Le manque d'armes de guerre s'était fait sentir depuis longtemps : les magasins étaient épuisés, si j'en excepte 15,000 fusils, la plupart impropres au service de la guerre, funeste présent que l'Allemagne avait fait à mes prédécesseurs, et qui arriva au milieu des évènements du mois d'août, dans un moment où de toute part on réclamait des fusils ; dans un moment où tout contrôle était impossible.
Je le déclare, dans l'intérêt de la vérité, le ministre qui a siégé avec moi pendant plusieurs mois dans le conseil du Régent avait usé de tous les moyens pour procurer des armes au pays ; des marchés importants avaient été passés ; mais il ne put parvenir à les faire tous exécuter. Je fus plus heureux sans être plus zélé.
Je fis revivre avec quelques changements, un contrat qui devait procurer 30,000 fusils sans nuire aux fabrications existantes ; je compte qu'il en sera fourni de 20 à 25,000 sur ce marché, dont la fourniture expire à la fin de l'année. J’eus le bonheur d'obtenir ailleurs 25,000 fusils dont les 4/5 sont du modèle 1777 corrigés en 1816, ou en d'autres termes semblables à ce qu'on fabrique de mieux dans le pays.
Cette bonne fortune me permit de devenir plus difficile sur la fabrication intérieure ; les fournitures faites à Liége et à Bruxelles me donnèrent les moyens d'échanger les armes défectueuses et de compléter l'armement de la garde civique.
Ceux qui voulurent bien nous céder des armes, nous proposèrent en même temps des délais pour le paiement ; les dépenses pour cet objet figurent au budget de 1832 pour les 4/5 ; mais depuis le mois de septembre, il a été fourni 24,746 fusils et 5,000 sabres, il sera encore livré avant le 1er janvier prochain 35,000 fusils indigènes, dont le paiement se fait au comptant. Messieurs, j'estime qu'ainsi l’Etat sera en possession de 200,000 fusils de munition, et que le gouvernement peut dès lors rendre au commerce des armes la liberté dont il a été privé dans l'intérêt du pays.
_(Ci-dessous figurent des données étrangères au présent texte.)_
/-- START (R61, R62, R64, R65, R82, R162): the tests in their order; an accepted batch is WAITING at the tail, the idle
timer stopped, the deadman RUNNING where no arm was open. On an empty queue with an arm that passes every test and room
on its header, the lowest such arm is reserved and its low claim QUEUED with its CLAIM frame at the tail. -/
def Obligations.Start : Prop :=
  ∀ (s : State) (c : Byte), s.Asks →
    (s.station = .clash → exec (.start c) s = .next (s.asked.answered (.refused .clash))) ∧
    (s.station = .starting → exec (.start c) s = .next (s.asked.answered (.refused .starting))) ∧
    (s.station = .running → s.session.state ≠ .admitted →
      exec (.start c) s = .next (s.asked.answered (.refused .noSession))) ∧
    (s.station = .running → s.session.state = .admitted → s.compartment c = none →
      exec (.start c) s = .next (s.asked.answered (.refused .badCompartment))) ∧
    (∀ i, s.station = .running → s.session.state = .admitted → s.compartment c = some i → s.batches[i] = none →
      exec (.start c) s = .next (s.asked.answered (.refused .noBatch))) ∧
    (∀ i b, s.station = .running → s.session.state = .admitted → s.compartment c = some i → s.batches[i] = some b →
      (b.state ≠ .planned → exec (.start c) s = .next (s.asked.answered (.refused .wrongState))) ∧
      (b.state = .planned → s.monitor.withdrawn = true →
        exec (.start c) s = .next (s.asked.answered (.refused .stopped))) ∧
      (b.state = .planned → s.monitor.withdrawn = false →
        let header := (s.gradeCfg b.grade).header
        let rests := s.allClosed = true ∧ s.monitor.deadman = .stopped
        let u := { s with
          panel := ⟨.answering, some (.accepted []), false⟩
          session := { s.session with idle := none }
          batches := s.batches.set i (some { b with
            state := .waiting
            suspReason := none })
          startQueue := s.startQueue ++ [i]
          monitor := if rests then
              { s.monitor with
                deadman := .running
                deadmanTimer := some (s.now + s.cfg.deadman * 1000)
                counted := Vector.replicate 2 false
                horn := false
                jam := if s.monitor.contacts = Vector.replicate 2 true then some (s.now + 1000) else none }
            else s.monitor }
        let passes := fun a : ArmId => (s.armCfg a).enabled = true ∧ (s.armCfg a).header = header ∧
          (b.named = none ∨ b.named = some a) ∧ (s.arm a).coupled = true ∧ (s.arm a).inService = true ∧
          (s.arm a).stage = .closed ∧ (s.arm a).reserved = none ∧
          ((s.gradeCfg b.grade).additive = none ∨ ∃ j, s.gradeInjector a b.grade = some j ∧
            (s.session.latches[j] = false ∨ s.monitor.bypass = true))
        (∃ t, exec (.start c) s = .next t ∧ t = { u with
          arms := t.arms
          headers := t.headers
          link := t.link
          periodTimer := t.periodTimer }) ∧
        (s.startQueue = [] → ((∀ a, ¬ passes a) ∨ s.headers[header].slot ≠ none ∨ s.headers[header].retryWait = true) →
          b.started = false → exec (.start c) s = .next u) ∧
        (∀ a, s.startQueue = [] → b.started = false → (∀ k, (s.arm k).reserved ≠ some i) → passes a →
          (∀ k, passes k → a ≤ k) → s.headers[header].slot = none → s.headers[header].retryWait = false →
          s.headers[header].ownShare + (s.armCfg a).lowShare ≤ (s.headerCfg header).capacity →
          s.link.queue.length < 8 → ∃ l : Link,
            l.queue = s.link.queue ++ [⟨s.link.nextId, .claim header, lineImage s.cfg.station 2
              (beBytes 1 header.val ++ beBytes 1 (s.headers[header].ownShare + (s.armCfg a).lowShare - 1) ++
                beBytes 1 s.sessionClass.val)⟩] ∧
            exec (.start c) s = .next { u with
              link := l
              arms := s.arms.set a { s.arms[a] with reserved := some i }
              headers := s.headers.set header { s.headers[header] with
                slot := some ⟨a, .low, (s.armCfg a).lowShare, s.headers[header].ownShare + (s.armCfg a).lowShare,
                  .queued, s.link.nextId⟩ } })))

/-- RESUME (R61, R62, R65): the tests in their order; an accepted batch is WAITING at the head, in front of every batch
queued, its suspension reason cleared and its count kept. On an empty queue the batch, started before, is given its last arm
if that passes every test, the K-factor among them, else the lowest arm that does: the arm is reserved and its low claim
QUEUED with its CLAIM frame at the tail. -/
def Obligations.Resume : Prop :=
  ∀ (s : State) (c : Byte), s.Asks →
    (s.station = .clash → exec (.resume c) s = .next (s.asked.answered (.refused .clash))) ∧
    (s.station = .starting → exec (.resume c) s = .next (s.asked.answered (.refused .starting))) ∧
    (s.station = .running → s.session.state ≠ .admitted →
      exec (.resume c) s = .next (s.asked.answered (.refused .noSession))) ∧
    (s.station = .running → s.session.state = .admitted → s.compartment c = none →
      exec (.resume c) s = .next (s.asked.answered (.refused .badCompartment))) ∧
    (∀ i, s.station = .running → s.session.state = .admitted → s.compartment c = some i → s.batches[i] = none →
      exec (.resume c) s = .next (s.asked.answered (.refused .noBatch))) ∧
    (∀ i b, s.station = .running → s.session.state = .admitted → s.compartment c = some i → s.batches[i] = some b →
      let refusal := firstOf
        [(decide (b.state ≠ .suspended), .wrongState), (s.monitor.withdrawn, .stopped),
          (decide (b.preset * 100 ≤ (s.figures i b).gross), .tooLate),
          (decide (∀ a, (s.armCfg a).enabled = true → (s.armCfg a).header = (s.gradeCfg b.grade).header →
            (∃ l, b.lastArm = some l ∧ (s.armCfg a).k = (s.armCfg l).k) → (s.arm a).inService = false), .noArm)]
      (∀ r, refusal = some r → exec (.resume c) s = .next (s.asked.answered (.refused r))) ∧
      (refusal = none → ∃ t, exec (.resume c) s = .next t ∧ t.panel = ⟨.answering, some (.accepted []), false⟩ ∧
        t.batches = s.batches.set i (some { b with
          state := .waiting
          suspReason := none }) ∧
        t.startQueue = i :: s.startQueue ∧ t.session = { s.session with idle := none } ∧
        (s.allClosed = false → t.monitor = s.monitor) ∧ t.notes = s.notes ∧ t.retention = s.retention) ∧
      (refusal = none → b.started = true → s.startQueue = [] → (∀ k, (s.arm k).reserved ≠ some i) →
        let header := (s.gradeCfg b.grade).header
        let rests := s.allClosed = true ∧ s.monitor.deadman = .stopped
        let u := { s with
          panel := ⟨.answering, some (.accepted []), false⟩
          session := { s.session with idle := none }
          batches := s.batches.set i (some { b with
            state := .waiting
            suspReason := none })
          startQueue := [i]
          monitor := if rests then
              { s.monitor with
                deadman := .running
                deadmanTimer := some (s.now + s.cfg.deadman * 1000)
                counted := Vector.replicate 2 false
                horn := false
                jam := if s.monitor.contacts = Vector.replicate 2 true then some (s.now + 1000) else none }
            else s.monitor }
        let passes := fun a : ArmId => (s.armCfg a).enabled = true ∧ (s.armCfg a).header = header ∧
          (b.named = none ∨ b.named = some a) ∧ (s.arm a).coupled = true ∧ (s.arm a).inService = true ∧
          (s.arm a).stage = .closed ∧ (s.arm a).reserved = none ∧
          ((s.gradeCfg b.grade).additive = none ∨ ∃ j, s.gradeInjector a b.grade = some j ∧
            (s.session.latches[j] = false ∨ s.monitor.bypass = true)) ∧
          ∃ l, b.lastArm = some l ∧ (s.armCfg a).k = (s.armCfg l).k
        ((∀ a, ¬ passes a) ∨ s.headers[header].slot ≠ none ∨ s.headers[header].retryWait = true →
          exec (.resume c) s = .next u) ∧
        ∀ a, passes a → (b.lastArm = some a ∨ ((∀ l, b.lastArm = some l → ¬ passes l) ∧ ∀ k, passes k → a ≤ k)) →
          s.headers[header].slot = none → s.headers[header].retryWait = false →
          s.headers[header].ownShare + (s.armCfg a).lowShare ≤ (s.headerCfg header).capacity →
          s.link.queue.length < 8 → ∃ l : Link,
            l.queue = s.link.queue ++ [⟨s.link.nextId, .claim header, lineImage s.cfg.station 2
              (beBytes 1 header.val ++ beBytes 1 (s.headers[header].ownShare + (s.armCfg a).lowShare - 1) ++
                beBytes 1 s.sessionClass.val)⟩] ∧
            exec (.resume c) s = .next { u with
              link := l
              arms := s.arms.set a { s.arms[a] with reserved := some i }
              headers := s.headers.set header { s.headers[header] with
                slot := some ⟨a, .low, (s.armCfg a).lowShare, s.headers[header].ownShare + (s.armCfg a).lowShare,
                  .queued, s.link.nextId⟩ } }))
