-- ==== Sys2Proof/Laws/Layout.lean ====
section
/-! SUPPORT. The encoding rules of R187: numbers to bytes and back, the CRC's width, a record followed by its check
value agrees with it. -/

namespace Sys2Proof.Machine

-- One proof at a time: a waiting proof holds a thread and its stack.
set_option Elab.async false

theorem beBytes_length (w n : Nat) : (beBytes w n).length = w := by
  induction w with
  | zero => rfl
  | succ w ih => simp [beBytes, ih]

theorem beValue_cons (b : Byte) (bs : List Byte) : beValue (b :: bs) = b.toNat * 256 ^ bs.length + beValue bs := by
  have key : ∀ (bs : List Byte) (k : Nat),
      bs.foldl (fun acc b => acc * 256 + b.toNat) k = k * 256 ^ bs.length + beValue bs := by
    intro bs
    induction bs with
    | nil => intro k; simp [beValue]
    | cons c cs ih =>
      intro k
      simp only [List.foldl_cons, beValue, List.length_cons]
      rw [ih, ih (0 * 256 + c.toNat)]
      ring
  unfold beValue
  rw [List.foldl_cons, key]
  simp [beValue]

/-- A number carried in enough bytes is read back. -/
theorem beValue_beBytes (w n : Nat) (h : n < 256 ^ w) : beValue (beBytes w n) = n := by
  have key : ∀ w n, beValue (beBytes w n) = n % 256 ^ w := by
    intro w
    induction w with
    | zero => intro n; simp [beBytes, beValue, Nat.mod_one]
    | succ w ih =>
      intro n
      rw [beBytes, beValue_cons, beBytes_length, ih, BitVec.toNat_ofNat, pow_succ 256 w, Nat.mod_mul, Nat.add_comm,
        Nat.mul_comm]
  rw [key, Nat.mod_eq_of_lt h]

theorem crcBit_lt (c b : Nat) : crcBit c b < 65536 := by
  unfold crcBit
  cases h : (c / 32768 + b) % 2 == 0
  · simp only [cond_false]
    exact Nat.xor_lt_two_pow (n := 16) (by omega) (by omega)
  · simp only [cond_true]
    omega

theorem crcByte_lt (c b : Nat) : crcByte c b < 65536 := by
  unfold crcByte
  simp only [List.foldl_cons, List.foldl_nil]
  exact crcBit_lt _ _

/-- The CRC of any bytes fits its two bytes. -/
theorem crc16_lt (bs : List Byte) : crc16 bs < 65536 := by
  have key : ∀ (bs : List Byte) (c : Nat), c < 65536 → crcFrom bs c < 65536 := by
    intro bs
    induction bs with
    | nil => exact fun c h => h
    | cons b bs ih =>
      intro c _
      have hb := crcByte_lt c b.toNat
      simp only [crcFrom]
      split
      · exact ih 0 (by omega)
      · rename_i n e; exact ih (n + 1) (by omega)
  exact key bs _ (by norm_num)

theorem withCheck_length (bs : List Byte) : (withCheck bs).length = bs.length + 2 := by
  simp [withCheck, beBytes_length]

/-- A record followed by its check value agrees with it. -/
theorem checkAgrees_withCheck (bs : List Byte) : checkAgrees (withCheck bs) = true := by
  have hl := withCheck_length bs
  unfold checkAgrees
  rw [hl]
  simp only [Nat.add_sub_cancel, Bool.and_eq_true, decide_eq_true_eq, beq_iff_eq]
  refine ⟨by omega, ?_⟩
  unfold withCheck
  rw [List.take_left, List.drop_left, beValue_beBytes 2 _ (by have := crc16_lt bs; norm_num; omega)]

end Sys2Proof.Machine
end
J'arrive, Messieurs, à un nouvel élément de force publique que le gouvernement ne pouvait perdre de vue. La garde civique, bien organisée, était appelée, malgré les vices nombreux de la législation, à rendre d'éminents services ; rien ne fut négligé pour l'utiliser.
Les ambiguïtés de la loi, la confusion des expressions « mobilisés et mis en activité » employées l'une pour l'autre, avaient donné lieu à des conflits d'attributions. D'accord avec mon collègue le ministre de l'intérieur, nous tranchâmes toutes les difficultés, simplifiâmes le travail en chargeant l'un de nous de l'organisation, de l'armement et de la mobilisation des gardes civiques. Cette milice citoyenne ne pouvait fournir que des fantassins et des artilleurs, et cependant l'arme de la cavalerie était en apparence celle qui réclamait le plus de surcroît de force. Messieurs, il eût fallu s'écarter des règles en usage dans les armées européennes, se soumettre à la nécessité, si le genre de guerre que nous avions à soutenir, la situation topographique du pays, n'avaient pas favorisé une dérogation : nos places fortes réclamaient surtout de l'infanterie et de l'artillerie ; toute la gauche de notre ligne est impropre à l'action de la cavalerie. Dès le 1er octobre, 10,000 hommes de garde civique étaient sous les armes, avaient quitté leurs foyers et tenaient garnison ou occupaient la ligne de défense des Flandres. Aujourd'hui ce nombre est doublé, tous les bataillons font le service avec zèle ; plusieurs peuvent rivaliser d'instruction avec l'infanterie de ligne. A mesure de la mise en activité, les hommes furent armés, les mauvais fusils échangés. Il a été délivré ainsi à la garde civique et à la ligne 30,000 armes à feu de bonne qualité.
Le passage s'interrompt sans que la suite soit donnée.